The $$C$$-statistic can be viewed as a mapping of the expected weight of evidence $$\Lambda$$, which takes values from 0 to infinity, to the interval from 0.5 to 1. If a biomarker with expected weight of evidence 1 bit is evaluated in a case-control study in which covariates have been matched, the increment in $$C$$-statistic will be from 0.5 to 0.8. If the same biomarker is evaluated in a cohort study in which covariates such as age contribute a weight of evidence of 2 bits, the increment in $$C$$-statistic will be much smaller: from 0.88 to 0.925.

The statistic $$\Lambda$$ has various alternative names: the expected information for discrimination between cases and controls; the Kullback-Leibler (KL) divergence from the class-conditional distribution $$\mathcal{Q}$$ of the predictors under incorrect case-control assignment to their distribution $$\mathcal{P}$$ under correct assignment; or the relative entropy of $$\mathcal{P}$$ with respect to $$\mathcal{Q}$$. As $$\Lambda$$ is a KL divergence, it can take only non-negative values.

## Advantages of using expected weight of evidence $$\Lambda$$ to quantify performance of a diagnostic test

• Contributions of independent variables to predictive performance are additive on the scale of $$\Lambda$$.

• The expected weight of evidence has an intuitive interpretation as the typical factor by which prior odds are updated to posterior odds

• Where there are many independent predictors of small effect, the expectation of the weight of evidence determines its distribution, and this distribution contains all the information required to characterize how the test will behave as a risk stratifier.

• The calculation of weight of evidence can be extended to interval-censored failure-time data, to which the $$C$$-statistic is not applicable because it does not condition on the interval lengths.

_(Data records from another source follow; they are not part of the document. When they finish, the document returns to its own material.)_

-- ==== Sys2Proof/Tests/Slice0.lean ====
section
/-! SUPPORT. Tests: ill-formed terms, one written-out word for every constructor, one-step vectors of
95_test_vectors.md, and a witness for every statement's hypotheses. -/

namespace Sys2Proof.Tests

open Sys2Proof Sys2Proof.Machine

/-! ## The configuration and states of 95_test_vectors.md -/

/-- "Test configuration". -/
def testCfg : Config where
  panelW := 4
  panelH := 2
  pf16Code := 0x55
  frMask := 0xFF
  statusLayout := StatusLayout.default
  orientDefault := 0x00
  pixelByteOrder := .be
  endMaxInclusive := true
  unlockClearedByReset := false
  displayOffOpcode := 0x28
  initUnlocks := true

/-- "Power-on state". -/
def powerOn : State := { State.reset with cfg := testCfg }

/-- The Controller State at the end of program P1. -/
def csP1 : Controller where
  phase := .configured
  pixfmt := some .format16
  my := some false
  mx := some false
  mv := some false
  ml := some false
  bgr := some false
  mh := some false
  colStart := some 0
  colEnd := some 3
  rowStart := some 0
  rowEnd := some 1
  sleeping := some false
  idle := some false
  displayOn := some true
  inverted := none
  unlocked := true

/-- "After P1", with the trace and the responses taken away. -/
def afterP1 : State := { powerOn with cs := csP1 }

/-- A state with one request before it. -/
def asked (s : State) (request : List Byte) : State := { s with requests := [request] }

/-- A state with one bus command in its in-flight slot. -/
def issuing (s : State) (command : List Byte) : State := { s with inflight := some command }

/-- A state whose panel answers these bytes. -/
def answering (s : State) (panel : List Byte) : State := { s with panel := panel }

/-- What a step emitted and answered, from a state with an empty trace and no responses. -/
def seen (r : Result) : Option (List Event × List (List Byte)) :=
  match r with
  | .next t => some (t.trace, t.responses.map Response.bytes)
  | _ => none

/-- The Controller State a step leaves. -/
def left (r : Result) : Option Controller :=
  match r with
  | .next t => some t.cs
  | _ => none

/-- The framebuffer a step leaves. -/
def cells (r : Result) : Option Memory :=
  match r with
  | .next t => some t.fb
  | _ => none

def stop (r : Result) : Option (Fault ⊕ Refusal) :=
  match r with
  | .next _ => none
  | .fault f => some (.inl f)
  | .refused f => some (.inr f)

/-- `HWRST`. -/
def hwrst : List Event := [.rstLow, .delay 5, .rstHigh, .delay 15]

/-- `op [p0 p1 ...]`. -/
def w (op : Byte) (ps : List Byte) : List Event :=
  [.csAssert, .dcCmd, .wr op, .dcData] ++ ps.map Event.wr ++ [.csDeassert]

/-- `op <- d | b0 b1 ...`. -/
def r (op d : Byte) (bs : List Byte) : List Event :=
  [.csAssert, .dcCmd, .wr op, .dcData, .dirIn, .rd d] ++ bs.map Event.rd ++ [.dirOut, .csDeassert]

/-! ## Ill-formed terms (30_encoding.md R81, R84) -/

/-- A list whose length no u32 field carries. -/
def tooLong : List Byte := List.replicate (2 ^ 32) 0

theorem tooLong_length : tooLong.length = 2 ^ 32 := by unfold tooLong; exact List.length_replicate

theorem test_wf_refuses_wrcmd : (Instr.wf (.wrcmd 0x13 tooLong)) = false := by simp only [Instr.wf, listFits, tooLong_length]; rfl
theorem test_wf_refuses_wrpixels : (Instr.wf (.wrpixels tooLong)) = false := by simp only [Instr.wf, listFits, tooLong_length]; rfl
theorem test_wf_refuses_cmd12 : (Instr.wf (.cmd12 tooLong)) = false := by simp only [Instr.wf, listFits, tooLong_length]; rfl
theorem test_wf_refuses_cmd2C : (Instr.wf (.cmd2C tooLong)) = false := by simp only [Instr.wf, listFits, tooLong_length]; rfl
theorem test_wf_refuses_cmd30 : (Instr.wf (.cmd30 tooLong)) = false := by simp only [Instr.wf, listFits, tooLong_length]; rfl
theorem test_wf_refuses_cmdB4 : (Instr.wf (.cmdB4 tooLong)) = false := by simp only [Instr.wf, listFits, tooLong_length]; rfl
theorem test_wf_refuses_cmdF0 : (Instr.wf (.cmdF0 tooLong)) = false := by simp only [Instr.wf, listFits, tooLong_length]; rfl
theorem test_wf_refuses_cmdF1 : (Instr.wf (.cmdF1 tooLong)) = false := by simp only [Instr.wf, listFits, tooLong_length]; rfl
theorem test_wf_refuses_setgamma : (Instr.setgamma (List.replicate 28 0)).wf = false ∧ (Instr.setgamma (List.replicate 30 0)).wf = false := by decide
theorem test_wf_refuses_blit : (Instr.blit 2 2 0 0 [0x000A, 0x000B, 0x000C]).wf = false := by decide

/-! ## One word for every constructor, written out from R81 and R100 to R127 -/

theorem test_decode_reset : decodeRequest [0x01, 0x02] = some (.reset false true) := by decide
theorem test_decode_wrcmd : decodeRequest [0x02, 0xB6, 0x00, 0x00, 0x00, 0x01, 0x07] = some (.wrcmd 0xB6 [0x07]) := by decide
theorem test_decode_rdreg : decodeRequest [0x03, 0x04, 0x00, 0x00, 0x00, 0x03] = some (.rdreg 0x04 3) := by decide
theorem test_decode_init : decodeRequest [0x10] = some (.init) := by decide
theorem test_decode_setpixfmt : decodeRequest [0x11, 0xFF] = some (.setpixfmt 0xFF) := by decide
theorem test_decode_setwin : decodeRequest [0x12, 0x01, 0x00, 0x00, 0x12, 0x34, 0x00, 0x00, 0xFF, 0xFE] = some (.setwin .row 0x1234 0xFFFE) := by decide
theorem test_decode_setorient : decodeRequest [0x13, 0x04, 0x01] = some (.setorient 0x04 true) := by decide
theorem test_decode_setframerate : decodeRequest [0x14, 0x00, 0x00, 0x01, 0x02] = some (.setframerate 0x102) := by decide
theorem test_decode_setgamma : decodeRequest ([0x15, 0x00, 0x00, 0x00, 0x01, 0xFF, 0xFF, 0xFF, 0xFF] ++ List.replicate 104 0x00 ++ [0x00, 0x00, 0x02, 0x00]) = some (.setgamma ([1, 0xFFFFFFFF] ++ List.replicate 26 0 ++ [0x200])) := by decide
theorem test_decode_setinvctl : decodeRequest [0x16, 0x00, 0x00, 0x00, 0x04, 0x00, 0x00, 0x01, 0x00] = some (.setinvctl 4 0x100) := by decide
theorem test_decode_rdstatus : decodeRequest [0x17] = some (.rdstatus) := by decide
theorem test_decode_wrpixels : decodeRequest [0x18, 0x00, 0x00, 0x00, 0x02, 0xF8, 0x01] = some (.wrpixels [0xF8, 0x01]) := by decide
theorem test_decode_sleep : decodeRequest [0x19, 0x01] = some (.sleep true) := by decide
theorem test_decode_display : decodeRequest [0x1A, 0x00] = some (.display false) := by decide
theorem test_decode_idle : decodeRequest [0x1B, 0x01] = some (.idle true) := by decide
theorem test_decode_encode : decodeRequest [0x20, 0x12, 0x34, 0x56] = some (.encode 0x12 0x34 0x56) := by decide
theorem test_decode_blit : decodeRequest [0x30, 0x00, 0x02, 0x00, 0x01, 0xFF, 0xFF, 0x00, 0x03, 0x11, 0x12, 0x21, 0x22] = some (.blit 2 1 0xFFFF 3 [0x1112, 0x2122]) := by decide
theorem test_decode_fill : decodeRequest [0x31, 0x12, 0x34] = some (.fill 0x1234) := by decide
theorem test_decode_flush : decodeRequest [0x32] = some (.flush) := by decide
theorem test_decode_cmd00 : decodeCommand [0x00, 0x00, 0x00, 0x00, 0x04] = some (.cmd00 4) := by decide
theorem test_decode_cmd01 : decodeCommand [0x01] = some (.cmd01) := by decide
theorem test_decode_cmd04 : decodeCommand [0x04, 0x00, 0x00, 0x00, 0x03] = some (.cmd04 3) := by decide
theorem test_decode_cmd09 : decodeCommand [0x09] = some (.cmd09) := by decide
theorem test_decode_cmd10 : decodeCommand [0x10] = some (.cmd10) := by decide
theorem test_decode_cmd11 : decodeCommand [0x11] = some (.cmd11) := by decide
theorem test_decode_cmd12 : decodeCommand [0x12, 0x00, 0x00, 0x00, 0x01, 0x5A] = some (.cmd12 [0x5A]) := by decide
theorem test_decode_cmd13 : decodeCommand [0x13] = some (.cmd13) := by decide
theorem test_decode_cmd28 : decodeCommand [0x28] = some (.cmd28) := by decide
theorem test_decode_cmd29 : decodeCommand [0x29] = some (.cmd29) := by decide
theorem test_decode_cmd2A : decodeCommand [0x2A, 0x00, 0x12, 0x01, 0x34] = some (.cmd2A 0x0012 0x0134) := by decide
theorem test_decode_cmd2B : decodeCommand [0x2B, 0x12, 0x34, 0xFF, 0xFF] = some (.cmd2B 0x1234 0xFFFF) := by decide
theorem test_decode_cmd2C : decodeCommand [0x2C, 0x00, 0x00, 0x00, 0x02, 0xF8, 0x00] = some (.cmd2C [0xF8, 0x00]) := by decide
theorem test_decode_cmd30 : decodeCommand [0x30, 0x00, 0x00, 0x00, 0x02, 0x01, 0x02] = some (.cmd30 [0x01, 0x02]) := by decide
theorem test_decode_cmd36 : decodeCommand [0x36, 0xA4] = some (.cmd36 ⟨true, false, true, false, false, true⟩) := by decide
theorem test_decode_cmd38 : decodeCommand [0x38] = some (.cmd38) := by decide
theorem test_decode_cmd39 : decodeCommand [0x39] = some (.cmd39) := by decide
theorem test_decode_cmd3A : decodeCommand [0x3A] = some (.cmd3A) := by decide
theorem test_decode_cmdA3 : decodeCommand [0xA3, 0x1F] = some (.cmdA3 0x1F) := by decide
theorem test_decode_cmdB4 : decodeCommand [0xB4, 0x00, 0x00, 0x00, 0x02, 0x04, 0x00] = some (.cmdB4 [0x04, 0x00]) := by decide
theorem test_decode_cmdB6 : decodeCommand [0xB6] = some (.cmdB6) := by decide
theorem test_decode_cmdDA : decodeCommand [0xDA, 0x00, 0x00, 0x00, 0x01] = some (.cmdDA 1) := by decide
theorem test_decode_cmdDB : decodeCommand [0xDB, 0x00, 0x00, 0x01, 0x00] = some (.cmdDB 0x100) := by decide
theorem test_decode_cmdDC : decodeCommand [0xDC, 0x00, 0x00, 0x00, 0x02] = some (.cmdDC 2) := by decide
theorem test_decode_cmdEF : decodeCommand [0xEF] = some (.cmdEF) := by decide
theorem test_decode_cmdF0 : decodeCommand [0xF0, 0x00, 0x00, 0x00, 0x01, 0x33] = some (.cmdF0 [0x33]) := by decide
theorem test_decode_cmdF1 : decodeCommand [0xF1, 0x00, 0x00, 0x00, 0x01, 0x44] = some (.cmdF1 [0x44]) := by decide
theorem test_decode_cmdFE : decodeCommand [0xFE] = some (.cmdFE) := by decide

## Relation of ROC curve to distributions of weight of evidence

Johnson (2004) noted a simple relationship between the distributions of weight of evidence $$W$$ favouring case over control status in cases and controls and the ROC curve generated from these distributions. If the quantiles of $$W$$ in controls and cases are $$q_0$$ and $$q_1$$ respectively, the sensitivity is $$\left(1 - q_1 \right)$$ and the specificity is $$q_0$$ and the ROC is the curve obtained by plotting $$\left(1 - q_1 \right)$$ as a function of $$\left(1 - q_0 \right)$$. The gradient of this function is

$\frac{dq_1}{dq_0} = \frac{d q_1 / d W}{d q_0 / dW} = \frac{p_1 \left( W \right)}{p_0 \left( W \right)}= \exp{ \left( W \right) }$

As $$q_0\left( W \right)$$ increases with $$W$$, it follows that the gradient of this model-based ROC curve is a monotonic decreasing function of $$\left(1 - q_0 \right)$$, unlike the crude ROC curve calculated from ranking the scores of cases and controls. In other words, the model-based ROC curve is concave downwards.

The problem is to estimate the distributions of the weight of evidence $$W$$ when the hypothesis is true and when it is false, subject to the constraint that these distributions must be mathematically consistent.

# The R package wevid

This package provides functions for computing and plotting the distributions of the weight of evidence. A version will eventually be submitted to CRAN. For now the package can be installed with the following commands :-

git clone https://github.com/pmckeigue/wevid
R CMD build wevid
# replace version number of the tar.gz file with whatever is created by the build command
R CMD INSTALL wevid_0.2.0.999.tar.gz

wevid can use the output of any binary classifier as long as the classifier generates three vectors on test data or test folds formed by cross-validation: the observed values of an outcome y, the predictive probabilities posterior.pthat $$y = 1$$ (from a model learned on training data), and the prior probabilities prior.p that $$y = 1$$ (usually just the frequency in the training data).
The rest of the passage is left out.